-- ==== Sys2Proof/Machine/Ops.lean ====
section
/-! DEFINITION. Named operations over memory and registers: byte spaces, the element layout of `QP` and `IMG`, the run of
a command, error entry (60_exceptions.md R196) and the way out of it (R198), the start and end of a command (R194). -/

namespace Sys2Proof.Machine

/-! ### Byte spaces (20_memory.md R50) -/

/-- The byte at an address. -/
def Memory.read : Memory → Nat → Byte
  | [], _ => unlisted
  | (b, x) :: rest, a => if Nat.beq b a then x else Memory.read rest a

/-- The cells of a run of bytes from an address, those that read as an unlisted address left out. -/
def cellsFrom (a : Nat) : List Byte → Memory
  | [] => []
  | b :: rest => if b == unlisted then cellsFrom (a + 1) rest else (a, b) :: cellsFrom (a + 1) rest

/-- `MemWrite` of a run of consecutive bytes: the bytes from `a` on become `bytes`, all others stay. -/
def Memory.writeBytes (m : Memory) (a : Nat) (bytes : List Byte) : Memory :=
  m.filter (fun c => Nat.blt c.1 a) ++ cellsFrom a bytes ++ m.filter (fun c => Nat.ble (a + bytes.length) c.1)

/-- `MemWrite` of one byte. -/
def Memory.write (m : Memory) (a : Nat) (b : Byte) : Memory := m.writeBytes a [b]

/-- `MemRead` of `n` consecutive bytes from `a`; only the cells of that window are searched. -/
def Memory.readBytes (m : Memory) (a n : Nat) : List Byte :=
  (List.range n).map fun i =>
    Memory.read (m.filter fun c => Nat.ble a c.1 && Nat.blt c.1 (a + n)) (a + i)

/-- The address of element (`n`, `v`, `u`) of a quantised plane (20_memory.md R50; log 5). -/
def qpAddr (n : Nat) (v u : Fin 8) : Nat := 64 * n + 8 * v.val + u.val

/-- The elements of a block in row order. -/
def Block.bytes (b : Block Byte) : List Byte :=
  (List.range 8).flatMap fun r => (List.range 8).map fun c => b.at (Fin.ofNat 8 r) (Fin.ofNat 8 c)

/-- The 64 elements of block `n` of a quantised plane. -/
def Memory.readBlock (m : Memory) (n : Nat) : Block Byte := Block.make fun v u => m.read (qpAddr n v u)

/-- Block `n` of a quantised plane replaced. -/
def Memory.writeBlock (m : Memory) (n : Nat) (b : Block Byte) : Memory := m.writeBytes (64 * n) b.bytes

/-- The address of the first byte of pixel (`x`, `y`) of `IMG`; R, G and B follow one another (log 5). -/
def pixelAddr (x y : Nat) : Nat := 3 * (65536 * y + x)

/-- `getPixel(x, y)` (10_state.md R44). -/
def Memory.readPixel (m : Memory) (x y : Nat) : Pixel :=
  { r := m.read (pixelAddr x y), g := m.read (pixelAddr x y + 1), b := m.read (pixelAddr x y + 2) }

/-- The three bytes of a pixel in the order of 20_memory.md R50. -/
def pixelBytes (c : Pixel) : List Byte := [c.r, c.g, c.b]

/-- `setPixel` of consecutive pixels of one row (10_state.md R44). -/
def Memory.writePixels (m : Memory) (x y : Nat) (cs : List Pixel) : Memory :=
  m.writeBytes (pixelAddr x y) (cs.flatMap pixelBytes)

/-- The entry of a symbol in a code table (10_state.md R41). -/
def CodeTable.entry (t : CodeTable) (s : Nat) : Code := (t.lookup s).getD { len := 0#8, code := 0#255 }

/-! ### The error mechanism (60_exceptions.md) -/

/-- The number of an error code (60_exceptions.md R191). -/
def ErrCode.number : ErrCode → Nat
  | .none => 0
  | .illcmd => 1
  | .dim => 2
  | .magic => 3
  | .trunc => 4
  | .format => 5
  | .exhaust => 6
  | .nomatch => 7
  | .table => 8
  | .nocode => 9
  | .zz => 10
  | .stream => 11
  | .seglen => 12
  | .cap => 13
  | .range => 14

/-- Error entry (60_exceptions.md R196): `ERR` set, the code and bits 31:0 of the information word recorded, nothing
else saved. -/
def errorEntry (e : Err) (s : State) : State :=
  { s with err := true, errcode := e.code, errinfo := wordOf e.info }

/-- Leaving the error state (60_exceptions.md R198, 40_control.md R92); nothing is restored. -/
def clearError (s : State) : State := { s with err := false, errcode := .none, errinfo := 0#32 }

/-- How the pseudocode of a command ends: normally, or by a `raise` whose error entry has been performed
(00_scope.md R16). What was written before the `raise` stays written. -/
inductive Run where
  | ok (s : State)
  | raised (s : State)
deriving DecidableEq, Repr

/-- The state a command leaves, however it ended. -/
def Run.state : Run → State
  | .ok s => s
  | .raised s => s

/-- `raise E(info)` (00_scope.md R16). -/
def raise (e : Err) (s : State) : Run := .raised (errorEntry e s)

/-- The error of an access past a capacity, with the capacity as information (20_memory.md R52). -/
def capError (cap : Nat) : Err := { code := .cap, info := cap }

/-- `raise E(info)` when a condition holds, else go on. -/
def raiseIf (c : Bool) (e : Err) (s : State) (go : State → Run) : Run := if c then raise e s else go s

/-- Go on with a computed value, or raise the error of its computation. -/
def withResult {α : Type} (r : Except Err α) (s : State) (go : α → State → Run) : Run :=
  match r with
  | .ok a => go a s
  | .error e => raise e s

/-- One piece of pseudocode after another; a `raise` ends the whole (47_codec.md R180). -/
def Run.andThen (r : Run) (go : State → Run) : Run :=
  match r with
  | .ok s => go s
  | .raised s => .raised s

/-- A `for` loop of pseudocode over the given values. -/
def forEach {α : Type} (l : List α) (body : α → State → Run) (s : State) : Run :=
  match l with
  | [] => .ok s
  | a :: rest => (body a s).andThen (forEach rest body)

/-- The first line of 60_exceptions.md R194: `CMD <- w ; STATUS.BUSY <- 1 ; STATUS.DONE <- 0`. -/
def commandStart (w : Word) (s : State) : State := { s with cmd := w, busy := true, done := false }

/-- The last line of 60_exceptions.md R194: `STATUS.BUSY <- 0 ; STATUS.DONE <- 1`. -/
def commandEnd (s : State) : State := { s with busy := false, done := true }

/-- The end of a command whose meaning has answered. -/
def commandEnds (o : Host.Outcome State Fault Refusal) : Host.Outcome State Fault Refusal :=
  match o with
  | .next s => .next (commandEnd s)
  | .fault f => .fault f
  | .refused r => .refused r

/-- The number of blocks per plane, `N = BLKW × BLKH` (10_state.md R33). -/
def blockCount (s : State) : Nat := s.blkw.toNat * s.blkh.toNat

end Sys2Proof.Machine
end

* [Work request] Only the lines above from the line with "(00_scope.md R16). What" to the line with "def Run.state : Run → State", those two lines included, should be reproduced exactly.

* [Answer to this exercise]
(00_scope.md R16). What was written before the `raise` stays written. -/
inductive Run where
  | ok (s : State)
  | raised (s : State)
deriving DecidableEq, Repr

/-- The state a command leaves, however it ended. -/
def Run.state : Run → State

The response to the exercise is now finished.